TASK GOAL: Go to the line below containing "s.spatPen p.bank p.code" and print exactly from there through the line containing "(s.spriteIndexAt p (p.bx", both included. Print nothing else.

____ DATA FOR THIS EXERCISE

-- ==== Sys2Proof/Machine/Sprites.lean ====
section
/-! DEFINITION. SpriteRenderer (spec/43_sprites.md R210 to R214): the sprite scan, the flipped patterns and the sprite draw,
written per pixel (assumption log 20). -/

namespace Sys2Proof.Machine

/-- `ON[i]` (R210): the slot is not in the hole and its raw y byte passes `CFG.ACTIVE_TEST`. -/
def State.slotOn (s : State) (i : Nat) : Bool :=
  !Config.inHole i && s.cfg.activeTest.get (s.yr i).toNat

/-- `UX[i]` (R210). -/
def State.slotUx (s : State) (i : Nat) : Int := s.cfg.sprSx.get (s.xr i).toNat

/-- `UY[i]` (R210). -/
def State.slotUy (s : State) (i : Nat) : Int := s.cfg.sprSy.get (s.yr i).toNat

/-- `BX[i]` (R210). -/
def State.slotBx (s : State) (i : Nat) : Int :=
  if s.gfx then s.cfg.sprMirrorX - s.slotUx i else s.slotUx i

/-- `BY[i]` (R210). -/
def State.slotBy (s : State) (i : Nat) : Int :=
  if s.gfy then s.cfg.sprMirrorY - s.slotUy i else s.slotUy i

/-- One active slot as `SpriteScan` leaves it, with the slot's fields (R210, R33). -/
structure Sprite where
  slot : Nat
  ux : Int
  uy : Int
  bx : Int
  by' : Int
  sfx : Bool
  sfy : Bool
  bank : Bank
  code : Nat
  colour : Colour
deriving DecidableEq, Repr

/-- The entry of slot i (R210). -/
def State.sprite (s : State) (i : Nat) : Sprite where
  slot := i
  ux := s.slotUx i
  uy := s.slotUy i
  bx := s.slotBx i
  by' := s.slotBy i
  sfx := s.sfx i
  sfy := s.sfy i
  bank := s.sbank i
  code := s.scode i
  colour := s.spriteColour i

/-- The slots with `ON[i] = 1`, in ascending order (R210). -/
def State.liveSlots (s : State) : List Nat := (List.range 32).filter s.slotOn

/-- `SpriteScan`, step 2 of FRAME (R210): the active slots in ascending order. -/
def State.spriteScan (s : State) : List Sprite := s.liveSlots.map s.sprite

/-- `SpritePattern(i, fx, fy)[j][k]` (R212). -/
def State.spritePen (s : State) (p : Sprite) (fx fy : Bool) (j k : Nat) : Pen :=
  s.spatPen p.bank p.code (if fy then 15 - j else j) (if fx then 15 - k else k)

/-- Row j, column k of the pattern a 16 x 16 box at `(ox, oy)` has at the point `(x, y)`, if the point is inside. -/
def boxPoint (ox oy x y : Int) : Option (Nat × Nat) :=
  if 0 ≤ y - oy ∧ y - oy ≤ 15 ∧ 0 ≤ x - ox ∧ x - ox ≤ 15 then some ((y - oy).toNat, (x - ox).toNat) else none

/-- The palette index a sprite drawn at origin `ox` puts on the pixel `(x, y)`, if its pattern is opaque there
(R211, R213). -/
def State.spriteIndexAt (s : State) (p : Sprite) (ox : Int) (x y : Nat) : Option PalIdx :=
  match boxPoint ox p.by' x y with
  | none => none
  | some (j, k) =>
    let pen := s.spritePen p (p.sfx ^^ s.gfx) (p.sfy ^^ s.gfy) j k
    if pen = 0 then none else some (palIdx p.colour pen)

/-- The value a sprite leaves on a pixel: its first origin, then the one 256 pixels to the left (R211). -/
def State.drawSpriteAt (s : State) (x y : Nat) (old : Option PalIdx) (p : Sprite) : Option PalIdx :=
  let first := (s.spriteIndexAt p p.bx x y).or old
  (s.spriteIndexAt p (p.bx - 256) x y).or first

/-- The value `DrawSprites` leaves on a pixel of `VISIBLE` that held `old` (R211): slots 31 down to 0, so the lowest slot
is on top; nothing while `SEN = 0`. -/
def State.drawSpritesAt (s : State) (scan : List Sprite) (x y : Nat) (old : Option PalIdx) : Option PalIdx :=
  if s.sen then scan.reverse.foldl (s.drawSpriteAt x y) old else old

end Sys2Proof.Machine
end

________

ANSWER BOX:
  s.spatPen p.bank p.code (if fy then 15 - j else j) (if fx then 15 - k else k)

/-- Row j, column k of the pattern a 16 x 16 box at `(ox, oy)` has at the point `(x, y)`, if the point is inside. -/
def boxPoint (ox oy x y : Int) : Option (Nat × Nat) :=
  if 0 ≤ y - oy ∧ y - oy ≤ 15 ∧ 0 ≤ x - ox ∧ x - ox ≤ 15 then some ((y - oy).toNat, (x - ox).toNat) else none

/-- The palette index a sprite drawn at origin `ox` puts on the pixel `(x, y)`, if its pattern is opaque there
(R211, R213). -/
def State.spriteIndexAt (s : State) (p : Sprite) (ox : Int) (x y : Nat) : Option PalIdx :=
  match boxPoint ox p.by' x y with
  | none => none
  | some (j, k) =>
    let pen := s.spritePen p (p.sfx ^^ s.gfx) (p.sfy ^^ s.gfy) j k
    if pen = 0 then none else some (palIdx p.colour pen)

/-- The value a sprite leaves on a pixel: its first origin, then the one 256 pixels to the left (R211). -/
def State.drawSpriteAt (s : State) (x y : Nat) (old : Option PalIdx) (p : Sprite) : Option PalIdx :=
  let first := (s.spriteIndexAt p p.bx x y).or old
  (s.spriteIndexAt p (p.bx - 256) x y).or first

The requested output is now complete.